Intramuscular Acylcarnitines, Glycolytic Intermediates, and Krebs Cycle Intermediates

We sought to investigate whether changes in targeted intramuscular metabolic pathways might explain observed differences in βHB oxidation rates. Baseline and post-exercise long-chain acylcarnitine (C12 to C18) abundance was significantly greater in the KE+CHO+FAT and KE+FAT vs. KE+CHO conditions (ANOVA: Condition, p < 0.001; Time*Condition Interaction, p < 0.001; Figure 6C and Supplementary Information 5 for individual carnitine species comparisons). Notably, their abundance was also greater in the KE+CHO+FAT vs. KE+FAT condition at baseline. Exercise caused a significant decrease in long-chain acylcarnitines in the KE+CHO+FAT and KE+FAT conditions only.

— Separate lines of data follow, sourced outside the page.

/-- STREAM_BIND: the Steward checks a binding that stall `n` asks for and sets EN, or refuses it and tells the stall; while
the check waits, nothing has happened. -/
def streamBind (n s : Nat) (d : Dev) : Dev :=
  if d.sy.mode = .inReset then d
  else match d.bindCheck n s with
  | .ok () d => d.startStream s
  | .fail st d => d.wr (R.STL_LAST_STATUS n) st
  | .wait => d

/-! ## Promotions: ending one (R211-R214) -/

/-- `d` with the promotion of stream `s` replaced. -/
def Dev.setPromo (d : Dev) (s : Nat) (p : Option Promo) : Dev := d.setStream s { d.stream s with promo := p }

/-- The event of a SWAP whose promotion has ended, and its descriptor is done (R213). -/
def Dev.swapDone (d : Dev) (t : TroughId) (pos s status block : Nat) : Dev :=
  let d := d.event (d.stallOf t) status kindStream s block
  match d.findDesc t pos with
  | some y => d.updDesc { y with phase := .done }
  | none => d

/-- Write the bytes of a SWAP's result record at `result`, then its event (R213): outside the job's areas they fault it
with QUOTA (R80, R225), and where the place is not ready they wait (none; spec/12 R223). -/
def Dev.swapWrite (d : Dev) (t : TroughId) (pos s result status block : Nat) (bs : List Byte) : Option Dev :=
  if result = 0 then some (d.swapDone t pos s status block)
  else if !d.mayUse t result bs.length then some (d.failDesc t pos stQuota)
  else match d.pathWrite (d.stallOf t) none result bs with
    | .done _ d => some (d.swapDone t pos s status block)
    | .wait => none
    | .quota => some (d.failDesc t pos stQuota)

/-- Write the result record and the event of a SWAP, or owe them (R213). -/
def Dev.swapRecord (d : Dev) (t : TroughId) (pos s result status outcome p block stc : Nat) : Dev :=
  let bs := leBytes 2 status ++ leBytes 1 outcome ++ leBytes 1 p ++ leBytes 4 block ++ leBytes 8 stc
  (d.swapWrite t pos s result status block bs).getD (d.owe (.swap t pos s result status block bs))

/-- The outcome of a promotion shows in its context and raises ZC_EVENT (R215). -/
def Dev.showOutcome (d : Dev) (s outcome : Nat) (good : Bool) : Dev :=
  let d := d.wr (R.SEQ_PROMO_STAT_OUTCOME s) outcome
  (d.bump (if good then R.SEQ_PROMO_COUNT_COMMITS s else R.SEQ_PROMO_COUNT_ABANDONS s)).irq .seq 0 seqZc

/-- The promotion of stream `s` is abandoned: the standby trough stops, a detector it armed is disarmed; `told` is whether
its records are written (R212, R214). -/
def Dev.abandon (d : Dev) (s outcome status : Nat) (told : Bool := true) : Dev :=
  match (d.stream s).promo with
  | none => d
  | some p =>
    let d := if d.watching s then d.setDet s none else d
    let d := if (d.stream s).standby.isSome then d.failRealtime s true else d
    let d := ((d.setPromo s none).wr (R.SEQ_PROMO_STAT_STATE s) 0).showOutcome s outcome false
    if told then d.swapRecord p.trough p.pos s p.result status outcome 0 p.fadeBlock p.fadeStc else d

/-- Commit the promotion of stream `s` (R211). -/
def Dev.commit (d : Dev) (s outcome pos block stc : Nat) : Dev :=
  match (d.stream s).promo with
  | none => d
  | some p =>
    let live := d.rd (R.SEQ_STRM_BAYS_PINNED s)
    let spare := d.rd (R.SEQ_STRM_BAYS_STANDBY s)
    let d := (d.wr (R.SEQ_STRM_TRG_BASE s) p.trgBase).wr (R.SEQ_STRM_TRG_LEN s) p.trgLen
    let d := (d.wr (R.SEQ_STRM_OUT_BASE s) p.outBase).wr (R.SEQ_STRM_STATE_BASE s) p.stateBase
    let d := d.wr (R.SEQ_STRM_STATE_LEN s) (p.stateLen / 64)
    let d := ((d.wr (R.SEQ_STRM_BAYS_PINNED s) spare).wr (R.SEQ_STRM_BAYS_STANDBY s) live).pinBays s
    let d := d.setStream s { d.stream s with met := p.met, promo := none, standbyMet := false }
    let d := (d.wr (R.SEQ_PROMO_STAT_STATE s) 0).showOutcome s outcome true
    d.swapRecord p.trough p.pos s p.result stOk outcome pos block stc

/-! ## The select (R51-R54, R208-R212) -/

/-- RC[x] = 65,536 × (1 − cos(πx ÷ 1,024)) ÷ 2 rounded to the nearest integer, for x up to 1,024: its entries for x up to
512; the upper half mirrors them (R210). -/
def rcHalf : List Nat :=
  [0, 0, 1, 1, 2, 4, 6, 8, 10, 12, 15, 19, 22, 26, 30, 35, 39, 45, 50, 56, 62, 68, 75, 82] ++
  [89, 96, 104, 112, 121, 130, 139, 148, 158, 168, 178, 189, 200, 211, 222, 234, 246, 259, 272, 285, 298, 312, 326, 340] ++
  [355, 370, 385, 400, 416, 432, 449, 465, 482, 500, 517, 535, 554, 572, 591, 610, 630, 649, 669, 690, 710, 731, 753, 774] ++
  [796, 818, 841, 864, 887, 910, 934, 958, 982, 1007, 1031, 1057, 1082, 1108, 1134, 1160, 1187, 1214, 1241, 1269, 1297, 1325, 1353, 1382] ++
  [1411, 1440, 1470, 1500, 1530, 1561, 1591, 1622, 1654, 1686, 1718, 1750, 1782, 1815, 1848, 1882, 1915, 1949, 1984, 2018, 2053, 2088, 2124, 2160] ++
  [2196, 2232, 2269, 2306, 2343, 2380, 2418, 2456, 2494, 2533, 2572, 2611, 2650, 2690, 2730, 2771, 2811, 2852, 2893, 2935, 2976, 3018, 3061, 3103] ++
  [3146, 3189, 3233, 3276, 3320, 3364, 3409, 3454, 3499, 3544, 3590, 3636, 3682, 3728, 3775, 3822, 3869, 3917, 3965, 4013, 4061, 4110, 4158, 4208] ++
  [4257, 4307, 4357, 4407, 4457, 4508, 4559, 4610, 4662, 4714, 4766, 4818, 4871, 4924, 4977, 5030, 5084, 5138, 5192, 5246, 5301, 5356, 5411, 5467] ++
  [5522, 5578, 5635, 5691, 5748, 5805, 5862, 5920, 5977, 6035, 6094, 6152, 6211, 6270, 6329, 6389, 6448, 6509, 6569, 6629, 6690, 6751, 6812, 6874] ++
  [6935, 6997, 7060, 7122, 7185, 7248, 7311, 7374, 7438, 7502, 7566, 7630, 7695, 7760, 7825, 7890, 7956, 8022, 8088, 8154, 8220, 8287, 8354, 8421] ++
  [8489, 8556, 8624, 8692, 8760, 8829, 8898, 8967, 9036, 9105, 9175, 9245, 9315, 9385, 9456, 9527, 9598, 9669, 9740, 9812, 9884, 9956, 10028, 10100] ++
  [10173, 10246, 10319, 10393, 10466, 10540, 10614, 10688, 10762, 10837, 10912, 10987, 11062, 11137, 11213, 11289, 11365, 11441, 11517, 11594, 11671, 11748, 11825, 11903] ++
  [11980, 12058, 12136, 12214, 12293, 12371, 12450, 12529, 12608, 12687, 12767, 12847, 12927, 13007, 13087, 13167, 13248, 13329, 13410, 13491, 13573, 13654, 13736, 13818] ++
  [13900, 13982, 14065, 14147, 14230, 14313, 14396, 14480, 14563, 14647, 14731, 14815, 14899, 14983, 15068, 15152, 15237, 15322, 15407, 15493, 15578, 15664, 15750, 15836] ++
  [15922, 16008, 16095, 16181, 16268, 16355, 16442, 16529, 16617, 16704, 16792, 16880, 16968, 17056, 17144, 17233, 17321, 17410, 17499, 17588, 17677, 17766, 17856, 17945] ++
  [18035, 18125, 18215, 18305, 18395, 18486, 18576, 18667, 18758, 18849, 18940, 19031, 19122, 19214, 19305, 19397, 19489, 19581, 19673, 19765, 19858, 19950, 20043, 20135] ++
  [20228, 20321, 20414, 20507, 20601, 20694, 20788, 20881, 20975, 21069, 21163, 21257, 21351, 21445, 21540, 21634, 21729, 21823, 21918, 22013, 22108, 22203, 22299, 22394] ++
  [22489, 22585, 22680, 22776, 22872, 22968, 23064, 23160, 23256, 23352, 23449, 23545, 23641, 23738, 23835, 23932, 24028, 24125, 24222, 24319, 24417, 24514, 24611, 24709] ++
  [24806, 24904, 25001, 25099, 25197, 25295, 25392, 25490, 25588, 25687, 25785, 25883, 25981, 26080, 26178, 26277, 26375, 26474, 26573, 26671, 26770, 26869, 26968, 27067] ++
  [27166, 27265, 27364, 27463, 27563, 27662, 27761, 27861, 27960, 28059, 28159, 28258, 28358, 28458, 28557, 28657, 28757, 28857, 28956, 29056, 29156, 29256, 29356, 29456] ++
  [29556, 29656, 29756, 29856, 29957, 30057, 30157, 30257, 30357, 30458, 30558, 30658, 30759, 30859, 30959, 31060, 31160, 31261, 31361, 31461, 31562, 31662, 31763, 31863] ++
  [31964, 32064, 32165, 32265, 32366, 32466, 32567, 32667, 32768]

/-- RC[x] (R210). -/
def rc (x : Nat) : Nat := if x ≤ 512 then rcHalf.getD x 0 else 65536 - rcHalf.getD (1024 - x) 0

/-- A crossfaded word at fade position `n` of `len` (R210). -/
def fadeMix (len n old new : Nat) : Nat :=
  let w : Int := rc ((n + 1) * 1024 / len)
  ofSigned 32 (rneShift (toSigned 32 old * (65536 - w) + toSigned 32 new * w) 16)

/-- A block of a crossfade whose first sample is at fade position `n0`; past the last position the new words play. -/
def fadeBlock (len n0 : Nat) (old new : List (List Nat)) : List (List Nat) :=
  (List.range old.length).map (fun i =>
    let o := old.getD i []
    let w := new.getD i []
    if n0 + i < len then (List.range o.length).map (fun k => fadeMix len (n0 + i) (o.getD k 0) (w.getD k 0)) else w)

/-- How block `k` of stream `s` ended. -/
structure Ended where
  /-- The block was launched; its trough met the deadline, which counts in j; and no slip fell in it, so its words play. -/
  launched : Bool
  met : Bool
  ok : Bool
  /-- The same of a promotion's standby trough. -/
  shadow : Bool
  shadowOk : Bool
  slip : Bool
  deriving DecidableEq, Repr

/-- How block `k` ended: a slip block that met its deadline counts as met (R45, R49), but while a promotion shadows the
stream a slip is a miss of both troughs (R212). -/
def Dev.ended (d : Dev) (s k : Nat) : Ended :=
  let st := d.stream s
  let slip := st.slips.contains k
  let shadows := decide (2 ≤ d.rd (R.SEQ_PROMO_STAT_STATE s))
  ⟨st.live.isSome || st.liveMet || st.delayed.isSome, st.liveMet && !(slip && shadows), st.liveMet && !slip,
    st.standby.isSome || st.standbyMet || (shadows && st.delayed.isSome), st.standbyMet && !slip, slip⟩

/-- The live words of block `k`, or its fallback. -/
def Dev.liveWords (d : Dev) (s k : Nat) (e : Ended) : List (List Nat) × Dev :=
  if e.ok then d.outWords s (d.rd (R.SEQ_STRM_OUT_BASE s)) k else d.fallback s k

/-- The words a crossfade gives block `k`, the fade's first block if none was before, and whether the block holds its last
position (R210, R212). -/
def Dev.selectFade (d : Dev) (s k : Nat) (p : Promo) (e : Ended) : List (List Nat) × Dev :=
  let p := if p.fadeBlock = 0 then { p with fadeBlock := k, fadeStc := d.stc } else p
  let n0 := (k - p.fadeBlock) * d.blkLen s
  let d := (d.setPromo s (some p)).wr (R.SEQ_PROMO_XPOS_POS s) (min (p.fadeLen - 1) (n0 + d.blkLen s - 1))
  let (ws, d) :=
    if e.ok ∧ e.shadowOk then
      let (old, d) := d.outWords s (d.rd (R.SEQ_STRM_OUT_BASE s)) k
      let (new, d) := d.outWords s p.outBase k
      (fadeBlock p.fadeLen n0 old new, d)
    else d.fallback s k
  let d := if p.fadeLen ≤ n0 + d.blkLen s then d.commit s (if p.requested then 3 else 2) 0 p.fadeBlock p.fadeStc else d
  (ws, d)

/-- The split block (R209): the live words, or the fallback, before the crossing and the standby words from it on. -/
def Dev.selectSplit (d : Dev) (s k pos stc : Nat) (p : Promo) (e : Ended) : List (List Nat) × Dev :=
  let (old, d) := d.liveWords s k e
  let (new, d) := d.outWords s p.outBase k
  (old.take pos ++ new.drop pos, (d.wr (R.SEQ_PROMO_SPLIT_P s) pos).commit s 1 pos k stc)

/-- WARM at a boundary: a met shadow block counts down; at zero the sequencer acts on the stream's silence or on MODE
(R208). -/
def Dev.selectWarm (d : Dev) (s k : Nat) (p : Promo) (e : Ended) : List (List Nat) × Dev :=
  let left := d.rd (R.SEQ_PROMO_STAT_WARM_LEFT s) - b2n e.shadowOk
  let d := d.wr (R.SEQ_PROMO_STAT_WARM_LEFT s) left
  if left ≠ 0 then d.liveWords s k e
  else if d.on (R.SEQ_STRM_STAT_SILENT s) then
    let (ws, d) := if e.shadowOk then d.outWords s p.outBase k else d.fallback s k
    (ws, d.commit s 4 0 k d.stc)
  else if p.mode = 1 then
    (d.wr (R.SEQ_PROMO_STAT_STATE s) 4).selectFade s k { p with requested := true } e
  else ((d.armZc s).wr (R.SEQ_PROMO_STAT_STATE s) 3).liveWords s k e

/-- WATCH at a boundary: the split block, or the live words. -/
def Dev.selectWatch (d : Dev) (s k : Nat) (p : Promo) (e : Ended) : List (List Nat) × Dev :=
  match p.hit with
  | some (j, pos, stc) => if j = k then d.selectSplit s k pos stc p e else d.liveWords s k e
  | none => d.liveWords s k e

Intramuscular glycolytic intermediates were the same in all conditions (Figures 6D–H). A main ANOVA effect of time was present for citrate, succinate, and malate (all p < 0.05; Figures 6I–L), although no within group pre- vs. post-exercise differences were present. No between group differences were observed for measured Krebs cycle intermediates.

Discussion

The effect of CHO and fat availability on human ketone oxidation was unknown. In the present study, we demonstrated that βHB oxidation in exercising humans is modestly decreased by reduced CHO availability, independent of circulating βHB concentrations.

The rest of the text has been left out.